### Work to be completed
For every entry that follows, return an identical copy.

### Input data

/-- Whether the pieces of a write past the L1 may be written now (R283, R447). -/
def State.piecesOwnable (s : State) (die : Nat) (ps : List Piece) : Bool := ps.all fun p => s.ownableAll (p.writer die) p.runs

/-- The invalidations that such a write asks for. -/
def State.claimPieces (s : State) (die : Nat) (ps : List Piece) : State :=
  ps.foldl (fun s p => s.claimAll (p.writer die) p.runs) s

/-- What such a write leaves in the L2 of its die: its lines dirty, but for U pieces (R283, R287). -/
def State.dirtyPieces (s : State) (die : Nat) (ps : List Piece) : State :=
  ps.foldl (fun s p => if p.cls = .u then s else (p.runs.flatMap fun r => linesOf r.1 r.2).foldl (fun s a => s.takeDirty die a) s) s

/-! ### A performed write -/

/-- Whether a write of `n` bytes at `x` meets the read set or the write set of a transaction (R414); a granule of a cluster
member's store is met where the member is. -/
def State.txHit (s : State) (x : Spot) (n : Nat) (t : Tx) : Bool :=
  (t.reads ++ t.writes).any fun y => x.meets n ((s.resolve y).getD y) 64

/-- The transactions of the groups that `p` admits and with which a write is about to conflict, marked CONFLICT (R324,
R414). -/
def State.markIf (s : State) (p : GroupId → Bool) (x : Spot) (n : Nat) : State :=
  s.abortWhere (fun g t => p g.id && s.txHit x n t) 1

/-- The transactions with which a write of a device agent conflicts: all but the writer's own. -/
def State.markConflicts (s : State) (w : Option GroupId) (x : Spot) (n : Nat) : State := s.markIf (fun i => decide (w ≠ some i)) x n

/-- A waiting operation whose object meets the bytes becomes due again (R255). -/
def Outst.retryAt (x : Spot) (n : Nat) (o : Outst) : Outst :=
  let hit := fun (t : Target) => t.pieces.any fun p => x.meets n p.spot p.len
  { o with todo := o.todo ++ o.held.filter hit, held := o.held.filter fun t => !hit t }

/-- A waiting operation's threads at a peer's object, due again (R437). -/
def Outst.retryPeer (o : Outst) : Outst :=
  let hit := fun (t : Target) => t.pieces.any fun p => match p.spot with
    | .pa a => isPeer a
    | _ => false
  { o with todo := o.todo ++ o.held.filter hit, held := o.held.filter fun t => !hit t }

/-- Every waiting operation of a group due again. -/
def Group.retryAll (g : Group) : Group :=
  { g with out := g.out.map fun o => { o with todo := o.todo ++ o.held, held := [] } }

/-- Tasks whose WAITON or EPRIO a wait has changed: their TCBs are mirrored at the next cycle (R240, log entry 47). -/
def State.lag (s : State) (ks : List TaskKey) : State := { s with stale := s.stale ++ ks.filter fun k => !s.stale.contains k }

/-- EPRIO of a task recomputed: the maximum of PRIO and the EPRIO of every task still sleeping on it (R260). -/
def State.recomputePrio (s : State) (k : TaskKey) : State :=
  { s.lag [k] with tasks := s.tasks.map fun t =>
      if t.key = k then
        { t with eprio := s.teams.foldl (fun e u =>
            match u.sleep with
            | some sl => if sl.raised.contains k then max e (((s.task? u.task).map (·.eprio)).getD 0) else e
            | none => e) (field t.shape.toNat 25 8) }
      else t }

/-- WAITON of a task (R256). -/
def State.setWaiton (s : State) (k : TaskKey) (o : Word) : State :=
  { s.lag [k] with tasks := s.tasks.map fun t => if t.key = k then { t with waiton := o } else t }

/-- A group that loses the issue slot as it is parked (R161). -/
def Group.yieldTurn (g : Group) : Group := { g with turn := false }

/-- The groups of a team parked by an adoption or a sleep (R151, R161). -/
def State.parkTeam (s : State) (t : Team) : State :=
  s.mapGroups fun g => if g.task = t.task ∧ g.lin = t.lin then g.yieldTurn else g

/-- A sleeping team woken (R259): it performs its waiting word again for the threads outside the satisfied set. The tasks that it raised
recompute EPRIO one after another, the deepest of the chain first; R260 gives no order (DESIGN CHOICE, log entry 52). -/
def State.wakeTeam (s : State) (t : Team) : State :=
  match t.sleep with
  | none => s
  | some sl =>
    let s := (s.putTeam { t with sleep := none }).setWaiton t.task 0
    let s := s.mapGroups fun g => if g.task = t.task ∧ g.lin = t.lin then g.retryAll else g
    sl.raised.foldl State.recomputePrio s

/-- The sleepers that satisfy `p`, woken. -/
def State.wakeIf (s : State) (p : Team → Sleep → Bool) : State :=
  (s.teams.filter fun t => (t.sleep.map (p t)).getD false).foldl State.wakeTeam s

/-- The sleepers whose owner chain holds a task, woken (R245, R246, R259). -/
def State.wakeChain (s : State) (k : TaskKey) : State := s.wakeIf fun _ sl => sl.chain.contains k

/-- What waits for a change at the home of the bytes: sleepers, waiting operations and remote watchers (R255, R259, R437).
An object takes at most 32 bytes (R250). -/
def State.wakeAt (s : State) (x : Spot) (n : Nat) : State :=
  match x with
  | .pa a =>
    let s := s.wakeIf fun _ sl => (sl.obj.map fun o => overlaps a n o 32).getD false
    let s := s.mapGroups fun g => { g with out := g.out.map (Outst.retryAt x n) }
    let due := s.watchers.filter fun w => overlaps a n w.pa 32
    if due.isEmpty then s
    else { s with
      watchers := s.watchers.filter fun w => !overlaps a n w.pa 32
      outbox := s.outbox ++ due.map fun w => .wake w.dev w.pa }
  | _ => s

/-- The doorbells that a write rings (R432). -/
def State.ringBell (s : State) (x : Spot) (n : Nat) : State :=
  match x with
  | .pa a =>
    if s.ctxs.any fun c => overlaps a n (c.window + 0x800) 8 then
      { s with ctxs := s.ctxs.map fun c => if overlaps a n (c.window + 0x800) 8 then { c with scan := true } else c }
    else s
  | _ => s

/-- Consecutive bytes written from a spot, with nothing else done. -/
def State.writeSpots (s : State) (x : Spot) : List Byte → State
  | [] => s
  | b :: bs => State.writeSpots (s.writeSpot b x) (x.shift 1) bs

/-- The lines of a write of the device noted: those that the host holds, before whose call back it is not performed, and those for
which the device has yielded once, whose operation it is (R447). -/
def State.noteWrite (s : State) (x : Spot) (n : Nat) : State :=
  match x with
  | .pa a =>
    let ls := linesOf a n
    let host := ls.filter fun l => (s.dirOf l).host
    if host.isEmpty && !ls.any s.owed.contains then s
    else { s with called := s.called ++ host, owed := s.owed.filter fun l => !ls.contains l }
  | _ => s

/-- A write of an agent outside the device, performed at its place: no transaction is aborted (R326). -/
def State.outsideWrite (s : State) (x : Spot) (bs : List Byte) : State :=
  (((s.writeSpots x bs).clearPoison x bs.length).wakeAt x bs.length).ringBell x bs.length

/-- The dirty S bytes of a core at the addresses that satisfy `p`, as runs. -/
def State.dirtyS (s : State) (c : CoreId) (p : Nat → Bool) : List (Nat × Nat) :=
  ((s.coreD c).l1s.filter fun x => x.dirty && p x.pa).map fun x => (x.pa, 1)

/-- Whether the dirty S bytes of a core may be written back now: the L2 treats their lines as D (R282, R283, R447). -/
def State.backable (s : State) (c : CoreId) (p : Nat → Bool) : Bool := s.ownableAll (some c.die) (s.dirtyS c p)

### Written answer
/-- Whether the pieces of a write past the L1 may be written now (R283, R447). -/
def State.piecesOwnable (s : State) (die : Nat) (ps : List Piece) : Bool := ps.all fun p => s.ownableAll (p.writer die) p.runs

/-- The invalidations that such a write asks for. -/
def State.claimPieces (s : State) (die : Nat) (ps : List Piece) : State :=
  ps.foldl (fun s p => s.claimAll (p.writer die) p.runs) s

/-- What such a write leaves in the L2 of its die: its lines dirty, but for U pieces (R283, R287). -/
def State.dirtyPieces (s : State) (die : Nat) (ps : List Piece) : State :=
  ps.foldl (fun s p => if p.cls = .u then s else (p.runs.flatMap fun r => linesOf r.1 r.2).foldl (fun s a => s.takeDirty die a) s) s

/-! ### A performed write -/

/-- Whether a write of `n` bytes at `x` meets the read set or the write set of a transaction (R414); a granule of a cluster
member's store is met where the member is. -/
def State.txHit (s : State) (x : Spot) (n : Nat) (t : Tx) : Bool :=
  (t.reads ++ t.writes).any fun y => x.meets n ((s.resolve y).getD y) 64

/-- The transactions of the groups that `p` admits and with which a write is about to conflict, marked CONFLICT (R324,
R414). -/
def State.markIf (s : State) (p : GroupId → Bool) (x : Spot) (n : Nat) : State :=
  s.abortWhere (fun g t => p g.id && s.txHit x n t) 1

/-- The transactions with which a write of a device agent conflicts: all but the writer's own. -/
def State.markConflicts (s : State) (w : Option GroupId) (x : Spot) (n : Nat) : State := s.markIf (fun i => decide (w ≠ some i)) x n

/-- A waiting operation whose object meets the bytes becomes due again (R255). -/
def Outst.retryAt (x : Spot) (n : Nat) (o : Outst) : Outst :=
  let hit := fun (t : Target) => t.pieces.any fun p => x.meets n p.spot p.len
  { o with todo := o.todo ++ o.held.filter hit, held := o.held.filter fun t => !hit t }

/-- A waiting operation's threads at a peer's object, due again (R437). -/
def Outst.retryPeer (o : Outst) : Outst :=
  let hit := fun (t : Target) => t.pieces.any fun p => match p.spot with
    | .pa a => isPeer a
    | _ => false
  { o with todo := o.todo ++ o.held.filter hit, held := o.held.filter fun t => !hit t }

/-- Every waiting operation of a group due again. -/
def Group.retryAll (g : Group) : Group :=
  { g with out := g.out.map fun o => { o with todo := o.todo ++ o.held, held := [] } }

/-- Tasks whose WAITON or EPRIO a wait has changed: their TCBs are mirrored at the next cycle (R240, log entry 47). -/
def State.lag (s : State) (ks : List TaskKey) : State := { s with stale := s.stale ++ ks.filter fun k => !s.stale.contains k }

/-- EPRIO of a task recomputed: the maximum of PRIO and the EPRIO of every task still sleeping on it (R260). -/
def State.recomputePrio (s : State) (k : TaskKey) : State :=
  { s.lag [k] with tasks := s.tasks.map fun t =>
      if t.key = k then
        { t with eprio := s.teams.foldl (fun e u =>
            match u.sleep with
            | some sl => if sl.raised.contains k then max e (((s.task? u.task).map (·.eprio)).getD 0) else e
            | none => e) (field t.shape.toNat 25 8) }
      else t }

/-- WAITON of a task (R256). -/
def State.setWaiton (s : State) (k : TaskKey) (o : Word) : State :=
  { s.lag [k] with tasks := s.tasks.map fun t => if t.key = k then { t with waiton := o } else t }

/-- A group that loses the issue slot as it is parked (R161). -/
def Group.yieldTurn (g : Group) : Group := { g with turn := false }

/-- The groups of a team parked by an adoption or a sleep (R151, R161). -/
def State.parkTeam (s : State) (t : Team) : State :=
  s.mapGroups fun g => if g.task = t.task ∧ g.lin = t.lin then g.yieldTurn else g

/-- A sleeping team woken (R259): it performs its waiting word again for the threads outside the satisfied set. The tasks that it raised
recompute EPRIO one after another, the deepest of the chain first; R260 gives no order (DESIGN CHOICE, log entry 52). -/
def State.wakeTeam (s : State) (t : Team) : State :=
  match t.sleep with
  | none => s
  | some sl =>
    let s := (s.putTeam { t with sleep := none }).setWaiton t.task 0
    let s := s.mapGroups fun g => if g.task = t.task ∧ g.lin = t.lin then g.retryAll else g
    sl.raised.foldl State.recomputePrio s

/-- The sleepers that satisfy `p`, woken. -/
def State.wakeIf (s : State) (p : Team → Sleep → Bool) : State :=
  (s.teams.filter fun t => (t.sleep.map (p t)).getD false).foldl State.wakeTeam s

/-- The sleepers whose owner chain holds a task, woken (R245, R246, R259). -/
def State.wakeChain (s : State) (k : TaskKey) : State := s.wakeIf fun _ sl => sl.chain.contains k

/-- What waits for a change at the home of the bytes: sleepers, waiting operations and remote watchers (R255, R259, R437).
An object takes at most 32 bytes (R250). -/
def State.wakeAt (s : State) (x : Spot) (n : Nat) : State :=
  match x with
  | .pa a =>
    let s := s.wakeIf fun _ sl => (sl.obj.map fun o => overlaps a n o 32).getD false
    let s := s.mapGroups fun g => { g with out := g.out.map (Outst.retryAt x n) }
    let due := s.watchers.filter fun w => overlaps a n w.pa 32
    if due.isEmpty then s
    else { s with
      watchers := s.watchers.filter fun w => !overlaps a n w.pa 32
      outbox := s.outbox ++ due.map fun w => .wake w.dev w.pa }
  | _ => s

/-- The doorbells that a write rings (R432). -/
def State.ringBell (s : State) (x : Spot) (n : Nat) : State :=
  match x with
  | .pa a =>
    if s.ctxs.any fun c => overlaps a n (c.window + 0x800) 8 then
      { s with ctxs := s.ctxs.map fun c => if overlaps a n (c.window + 0x800) 8 then { c with scan := true } else c }
    else s
  | _ => s

/-- Consecutive bytes written from a spot, with nothing else done. -/
def State.writeSpots (s : State) (x : Spot) : List Byte → State
  | [] => s
  | b :: bs => State.writeSpots (s.writeSpot b x) (x.shift 1) bs

/-- The lines of a write of the device noted: those that the host holds, before whose call back it is not performed, and those for
which the device has yielded once, whose operation it is (R447). -/
def State.noteWrite (s : State) (x : Spot) (n : Nat) : State :=
  match x with
  | .pa a =>
    let ls := linesOf a n
    let host := ls.filter fun l => (s.dirOf l).host
    if host.isEmpty && !ls.any s.owed.contains then s
    else { s with called := s.called ++ host, owed := s.owed.filter fun l => !ls.contains l }
  | _ => s

/-- A write of an agent outside the device, performed at its place: no transaction is aborted (R326). -/
def State.outsideWrite (s : State) (x : Spot) (bs : List Byte) : State :=
  (((s.writeSpots x bs).clearPoison x bs.length).wakeAt x bs.length).ringBell x bs.length

/-- The dirty S bytes of a core at the addresses that satisfy `p`, as runs. -/
def State.dirtyS (s : State) (c : CoreId) (p : Nat → Bool) : List (Nat × Nat) :=
  ((s.coreD c).l1s.filter fun x => x.dirty && p x.pa).map fun x => (x.pa, 1)

/-- Whether the dirty S bytes of a core may be written back now: the L2 treats their lines as D (R282, R283, R447). -/
def State.backable (s : State) (c : CoreId) (p : Nat → Bool) : Bool := s.ownableAll (some c.die) (s.dirtyS c p)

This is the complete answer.